Stand-up: Drew Michael (2018, TV-MA)
Available Saturday night is the animated adventure Ferdinand (2017, PG) and Miss Sherlock, a new mystery series from Japan will be available on HBO streaming channels as of Saturday morning.
Showtime Anytime
Viggo Mortensen is a devoted father home-schooling his kids off the grid in Captain Fantastic (2016, R), a drama of an alternative family coming to grips with loss, rebellion, and the world outside their little Walden. It was partially shot in Washington and Oregon. Reviewed on Stream On Demand here.
FilmStruck
Alfred Hitchcock never made a more purely entertaining film than North by Northwest (1959), a classic “wrong man” thriller with a romantic cast and a breathless series of adventures on a cross-country romp. Cary Grant, long past his days as a matinee idol, is effortlessly suave and charming and completely convincing as a glib, sheltered New York businessman who, in a purely random twist of fate, is mistaken for a master spy. Suddenly his safe routine is turned upside down by armed thugs, foreign agents (James Mason), and a beautiful femme fatale (Eva Marie Saint, utterly seductive). Everything clicks and sly fox Hitch slides more sexual innuendo and erotic flirtation into the film than most R-rated films accomplish, while the breezy smoothness hides an undercurrent of tension and a complete mistrust of authority. It features some of Hitchcock’s greatest set pieces (from fleeing a malevolent crop duster in a remote cornfield to scrambling across the faces of Mount Rushmore) plus sparkling dialogue and a magnificent score by Bernard Herrmann.
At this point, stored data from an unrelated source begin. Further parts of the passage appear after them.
def resident (s : State) (c : Nat) : Bool := residentSt (getCtx s c).st

/-- Some context is resident. -/
def anyResident (s : State) : Bool := (List.range 16).any (resident s)

/-- The context record of `c` in the committed image. -/
def ctxRec (s : State) (c : Nat) : Option CtxRec := s.tab.ctxs.find? (fun r => r.ctx = c)

/-- The gang of context `c`. -/
def ctxGang (s : State) (c : Nat) : Nat := ((ctxRec s c).map (·.gang)).getD 0

/-- The context that holds core `k`. -/
def holder (s : State) (k : Nat) : Option Nat :=
  (List.range 16).find? (fun c => resident s c && (getCtx s c).bind.any (fun e => e.2 = k))

/-- The lowest best-effort context resident whose gang contains gang `g` (01 R33); 16 when there is none, for R31's
binding. -/
def viewCtx (s : State) (g : Nat) : Nat :=
  ((List.range 16).find? (fun c => resident s c && !(getCtx s c).lc && (gangsIn s (ctxGang s c)).contains g)).getD 16

/-- As `unitOf`, for a gang view (01 R33). -/
def unitOfView (s : State) (v : Nat) (m : MemberRec) : Option Nat :=
  if m.kind = 1 ∧ 16 ≤ v then (if m.node = node s then physR31 s m.id else none) else unitOf s v m

/-- Who owns a unit. -/
def ownerOf (s : State) (u : Nat) : Option (Fin 16) := (getFace s u).owner

/-! ### Commands to gangs -/

/-- The last command delivered to a gang is kept in its face, and in that of every gang beneath (01 R32). -/
def gangCmd (s : State) (g : Nat) (cmd : FaceCmd) : State :=
  (gangsIn s g).foldl (fun s h => setGangFace s h { getGangFace s h with cmd := cmd }) s

/-- The stop asserted at a unit, with the code of its cause (01 R34): STOP_IN, STOP_SRC and STOPS. The unit reads STOPPED
after its next boundary (UNIT_STOP). -/
def stopUnit (s : State) (src : Nat) (u : Nat) : State :=
  let f := getFace s u
  bump (setFace s u { f with stopIn := true, stopSrc := BitVec.ofNat 3 src }) u 3 1

/-- The stop asserted at the gang of context `c`: it reaches every unit beneath that no other context owns (01 R34,
03 R112). -/
def stopGang (s : State) (c : Nat) (src : Nat) : State :=
  ((unitsOf s c (ctxGang s c)).filter (fun u =>
      552 ≤ u || (match ownerOf s u with | some o => o.val == c | none => true))).foldl
    (fun s u => stopUnit s src u) s

/-- RELEASE accepted by a unit (01 R35): the stop is deasserted, FAULT cleared, the unit returns to IDLE; of a controller
it only deasserts the stop (10 R364). -/
def releaseUnit (s : State) (c : Nat) (u : Nat) : State :=
  let s := acceptCmd s u 4 c 0 0
  let f := getFace s u
  if 552 ≤ u then setFace s u { f with stopIn := false }
  else setFace s u { f with stopIn := false, st := .idle, fault := 0, owner := none, arrived := false }

/-- RELEASE given to every unit beneath the gang of context `c` that it owns or may own (01 R35). -/
def releaseUnits (s : State) (c : Nat) : State :=
  let g := ctxGang s c
  let s' := ((unitsOf s c g).filter (fun u =>
      552 ≤ u || (match ownerOf s u with | some o => o.val == c | none => true))).foldl
    (fun s u => releaseUnit s c u) s
  gangCmd s' g { opcode := 4, ctx := BitVec.ofNat 4 c, slot := 0, arg := 0 }

/-- A released core zeroes Bench 0, its registers, its counts and the state of its engines, and sleeps (04 R132,
16 R552). -/
def zeroCore (s : State) (k : Nat) : State :=
  let s := setCore s k {}
  let f := getFace s k
  let s := setFace s k { f with st := .idle, owner := none, arrived := false }
  { s with pwr := { s.pwr with awake := s.pwr.awake.filter (· ≠ k), waking := s.pwr.waking.filter (fun e => e.1 ≠ k),
                               govQueue := s.pwr.govQueue.filter (fun e => e.1 ≠ k) } }

/-- Every core that context `c` holds is zeroed and free (04 R132); engines it owned are owned by none. -/
def releaseCores (s : State) (c : Nat) : State :=
  let x := getCtx s c
  let s := x.bind.foldl (fun s e => zeroCore s e.2) s
  let s := setCtx s c { x with bind := [] }
  { s with faces := mmap {} (fun _ f => if f.owner = some (ctxFin c) then { f with owner := none } else f) s.faces }

/-! ### Teardown (03 R109, R110) -/

/-- A state from which a fault or KILL leads to TEARDOWN (03 R99). -/
def mayTear : CState → Bool
  | .running | .ending | .saving | .saved | .restoring => true
  | _ => false

/-- The context of a send-table entry's request. -/
def entCtx (e : SendEnt) : Nat := e.pkt.ctx.toNat

/-- The block that injected a request (15 R527): 0 core, 2 Tramway, 3 collective engine, 4 tier manager, 8 loader. A core
counts by its physical number. -/
def ownerKind (s : State) (c : Nat) : Owner → Nat × Nat
  | .movHR k _ _ => (0, (physIn s c k.val).getD 0)
  | .movHW k _ => (0, (physIn s c k.val).getD 0)
  | .atom k _ _ => (0, (physIn s c k.val).getD 0)
  | .trw t _ => (2, t.val)
  | .coll d _ _ _ => (3, d.val)
  | .tir _ => (4, 0)
  | .b2 _ _ => (4, 0)
  | .bcast _ => (8, 0)
  | .cmb _ => (10, 0)
  | .dead k i => (k, i)

/-- A request that a core, Tramway engine or collective engine injected for context `c`. -/
def ofContext (c : Nat) (p : Packet) (o : Owner) : Bool :=
  p.ctx.toNat = c && (match o with
    | .movHR .. | .movHW .. | .atom .. | .trw .. | .coll .. | .dead .. => true
    | _ => false)

/-- An unanswered request of a context torn down has no effect when it is answered; a Tramway message still releases its
buffers. -/
def deaden (s : State) (c : Nat) (e : SendEnt) : SendEnt :=
  if e.pkt.ctx.toNat ≠ c then e
  else match e.owner with
    | .movHR .. | .movHW .. | .atom .. | .coll .. | .b2 .. =>
      { e with owner := .dead (ownerKind s c e.owner).1 (ownerKind s c e.owner).2 }
    | _ => e

/-- The same packet: one request of this node. -/
def samePkt (a b : Packet) : Bool := a.long = b.long && a.dest = b.dest && a.src = b.src && a.psn = b.psn && a.op = b.op

/-- A request for buffers that a Tramway or collective engine made for context `c`. -/
def wantsFor (s : State) (c : Nat) : Waiter → Bool
  | .riddle _ => false
  | .tramway t i => (getTrw s t.val).wants.any (fun w => w.id = i && w.ctx.val = c)
  | .coll d i => (getColl s d.val).ops.any (fun o => o.ctx.val = c && (match o.want with
    | some w => w.1 = i
    | none => false))

/-- Requests for buffers of context `c` are withdrawn. -/
def dropWants (s : State) (c : Nat) : State :=
  { s with bpm := { s.bpm with pools := mmap {} (fun _ p => { p with waiters := p.waiters.filter (fun w => !wantsFor s c w.1) })
                                             s.bpm.pools }
           tramways := mmap {} (fun _ w => { w with wants := w.wants.filter (fun x => x.ctx.val ≠ c) }) s.tramways }

/-- A request that carries a packet of a Tramway message; the messages of the device's engines have numbers of their own. -/
def sentFor : Owner → Nat → Bool
  | .trw _ m, n => m = n
  | _, _ => false

/-- What a Tramway engine holds for context `c` is dropped, but for messages whose packets are still to be answered. -/
def purgeTrw (c : Nat) (gone : List SendEnt) (w : Tramway) : Tramway :=
  let less := fun (o : TOut) => gone.countP (fun e => sentFor e.owner o.msg) +
    w.held.countP (fun h => h.pkt.ctx.toNat = c && h.msg = o.msg)
  let ls := w.out.map (fun o => { o with left := o.left - less o })
  { w with
    held := w.held.filter (fun h => h.pkt.ctx.toNat ≠ c)
    queue := w.queue.filter (fun l => l.ctx.val ≠ c)
    recs := w.recs.filter (fun r => r.list.ctx.val ≠ c)
    tabs := w.tabs.filter (fun r => r.ctx.val ≠ c)
    toks := w.toks.filter (fun k => k.ctx.val ≠ c)
    out := ls.filter (fun o => decide (o.left ≠ 0))
    op := w.op.filter (fun o => o.ctx.val ≠ c)
    census := w.census.filter (fun e => e.1.val ≠ c)
    parked := w.parked.filter (fun o => o.ctx.val ≠ c) }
It’s the TCM Select Pick of the Week and one of thirteen features in the “Star of the Week: Cary Grant” spotlight, which also includes screwball classic Bringing Up Baby (1938) with Katharine Hepburn, brawny adventure Gunga Din (1939) with Douglas Fairbanks Jr., and romantic drama The Bishop’s Wife (1947) with Loretta Young.
Also new: “Soviet Perspectives on WWII,” which includes Cannes Film Festival winner The Cranes are Flying (Soviet Union, 1957, with subtitles) and Oscar nominee Ballad of a Soldier (Soviet Union, 1959, with subtitles), and “Double Takes,” nine films featuring identical twins and lookalikes, including The Prisoner of Zenda (1937) with Ronald Colman, Charlie Chaplin’s The Great Dictator (1940), and Dead Ringers (1988, R) with Jeremy Irons.
Acorn TV
A Place to Call Home: The Final Chapter is the sixth and final season of the Australian drama starring Marta Dusseldorp as a nurse working for a wealthy family in post-World War II Australia. The first two episodes are now available, new episodes roll out each Monday starting September 10.
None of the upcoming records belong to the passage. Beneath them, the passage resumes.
/-! ### Accesses of the device's agents -/

/-- HBM bytes charged to the partition of the context that makes the access (03 R117). -/
def chargeHbm (s : State) (ctx : Option Nat) (n : Nat) : State :=
  match ctx with
  | none => s
  | some c =>
    let p := (getCtx s c).part.toNat
    let b := getBucket s p 0
    if b.on then setBucket s p 0 { b with milli := b.milli - 1000 * n, bytes := inc64 b.bytes n } else s

/-- Accesses counted at the controllers: each aligned 2 KiB that the range covers fully is one long burst, every other
codeword is a narrow access (10 R347, R367); a stack outside SERVICE counts each in TEST_DROPS (R359). -/
def countBlock (x n : Nat) (wr : Bool) (ctx : Option Nat) (s : State) (b : Nat) : State :=
  match place s.bench1 (2048 * b) with
  | none => s
  | some k =>
    let st := k / stackShift
    let lo := max x (2048 * b)
    let hi := min (x + n) (2048 * b + 2048)
    let whole := hi - lo = 2048
    let cws := (hi + 31) / 32 - lo / 32
    if served s st then
      chargeHbm (bump s (552 + st) (if whole then (if wr then 7 else 6) else (if wr then 5 else 4)) (if whole then 1 else cws))
        ctx (if whole then 2048 else 32 * cws)
    else match (getHbm s st).st with
      | .test | .retrain | .failed => bump s (552 + st) 15 (if whole then 1 else cws)
      | _ => s

/-- The blocks of 2 KiB that a range meets. -/
def blocksOf (x n : Nat) : List Nat := if n = 0 then [] else (List.range ((x + n - 1) / 2048 + 1 - x / 2048)).map (· + x / 2048)

def countAccess (s : State) (x n : Nat) (wr : Bool) (ctx : Option Nat) : State :=
  (blocksOf x n).foldl (countBlock x n wr ctx) s

/-- The codewords that a range meets, as Bench 1 offsets. -/
def cwsOf (x n : Nat) : List Nat := if n = 0 then [] else (List.range ((x + n - 1) / 32 + 1 - x / 32)).map (fun i => 32 * (i + x / 32))

/-- Lines of the host window that an access needs snooped: a read of a line held modifiable, a write of a line held in
either state (15 R516). -/
def snoopNeed (s : State) (x n : Nat) (wr : Bool) : State :=
  if n = 0 ∨ hostWindow ≤ x then s
  else
    let l := s.drg.filter.filter (fun e => decide (x / 64 ≤ e.1 ∧ e.1 ≤ (x + n - 1) / 64) && (wr || e.2))
    if l = [] then s else { s with drg := { s.drg with need := s.drg.need ++ l.map (fun e => (e.1, wr)) } }

/-- One codeword read at a Bench 1 offset: zeros where nothing is stored or the stack does not serve (10 R359). -/
def readCwAt (r : Req) (a : List Byte × State) (x : Nat) : List Byte × State :=
  match place a.2.bench1 x with
  | none => (a.1 ++ List.replicate 32 0, a.2)
  | some k =>
    if served a.2 (k / stackShift) then
      match cwRead a.2 (k / stackShift) (k % stackShift) [] r with
      | (d, _, s) => (a.1 ++ d, s)
    else (a.1 ++ List.replicate 32 0, a.2)

/-- A read of Bench 1 by an agent of the device. -/
def b1Read (s : State) (x n : Nat) (r : Req) : List Byte × State :=
  let s := countAccess (snoopNeed s x n false) x n false r.ctx
  match (cwsOf x n).foldl (readCwAt r) ([], s) with
  | (d, s) => ((d.drop (x % 32)).take n, s)

/-- One codeword of a write at a Bench 1 offset. -/
def writeCwAt (x : Nat) (d : List Byte) (r : Req) (s : State) (cw : Nat) : State :=
  match place s.bench1 cw with
  | none => s
  | some k =>
    if served s (k / stackShift) then
      cwModify s (k / stackShift) (k % stackShift)
        ((List.range 32).map (fun i => if x ≤ cw + i then d.getD (cw + i - x) 0 else 0))
        (fun i => decide (x ≤ cw + i ∧ cw + i < x + d.length)) [] r
    else s

/-- A write of Bench 1 by an agent of the device. -/
def b1Write (s : State) (x : Nat) (d : List Byte) (r : Req) : State :=
  (cwsOf x d.length).foldl (writeCwAt x d r) (countAccess (snoopNeed s x d.length true) x d.length true r.ctx)

/-- A read of Bench 1 whose lines have been checked against the snoop filter already, or need no check: a line of a home
unit's buffer. -/
def b1Get (s : State) (x n : Nat) (r : Req) : List Byte × State :=
  match (cwsOf x n).foldl (readCwAt r) ([], countAccess s x n false r.ctx) with
  | (d, s) => ((d.drop (x % 32)).take n, s)

/-- A write of Bench 1 whose lines have been checked already. -/
def b1Put (s : State) (x : Nat) (d : List Byte) (r : Req) : State :=
  (cwsOf x d.length).foldl (writeCwAt x d r) (countAccess s x d.length true r.ctx)

/-- A little-endian word of Bench 1. -/
def b1Nat (s : State) (x n : Nat) (r : Req) : Nat × State :=
  match b1Read s x n r with
  | (d, s) => (natOf d, s)

/-- Bench 1 bytes of an interleaved range set to zero. -/
def b1Zero (s : State) (x n : Nat) : State :=
  let hit := fun k => decide (16 * frameLocal ≤ k % stackShift ∧ x ≤ offsetOf k ∧ offsetOf k < x + n)
  { s with bench1 := mclear s.bench1 hit, chk := mclear s.chk (fun k => hit (k / 4)) }

/-- The frame of context `c` discarded: its bytes take no storage (03 R105). -/
def frameZero (s : State) (c : Nat) : State :=
  let hit := fun k => decide (k % stackShift / frameLocal = c)
  { s with bench1 := mclear s.bench1 hit, chk := mclear s.chk (fun k => hit (k / 4)) }

/-! ### The guard of the snoop filter (15 R516, R518) -/

/-- A snoop sent for a line: SNP_INV for a write, SNP_SHR for a read. -/
def sendSnoop (s : State) (e : Nat × Bool) : State :=
  if s.drg.snoops.any (fun o => o.2.1 = e.1) then s
  else
    let tag := s.drg.nextTag
    let s := { s with drg := { s.drg with nextTag := tag + 1, snoops := s.drg.snoops ++ [(tag, e.1, e.2)],
                                          snpSent := inc64 s.drg.snpSent 1 } }
    drgSend s { opcode := if e.2 then 0x20 else 0x21, tag := tag, status := 0, addr := BitVec.ofNat 56 (64 * e.1),
                mask := 0, data := [] }

/-- The effect of a command whose device accesses may meet lines that the companion holds: when they do, the command only
sends the snoops, and has its effect when it is given again after the answers (15 R516). -/
def guarded (s s' : State) : State :=
  if s'.drg.need = [] then s'
  else s'.drg.need.foldl sendSnoop s

end Sys2Proof.Machine
end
Also new is the Italian crime drama Tangled Lies (Italy, with subtitles). All six episodes now streaming.
BritBox
Douglas Henshill stars in the miniseries In Plain Sight (2016), based on the true story of the hunt for Scotland’s first serial killer in the 1950s.
BroadwayHD
This presentation of the Olivier Award-winning musical Jerry Springer: The Opera features the original London cast in a performance recorded at the Cambridge Theatre in 2005.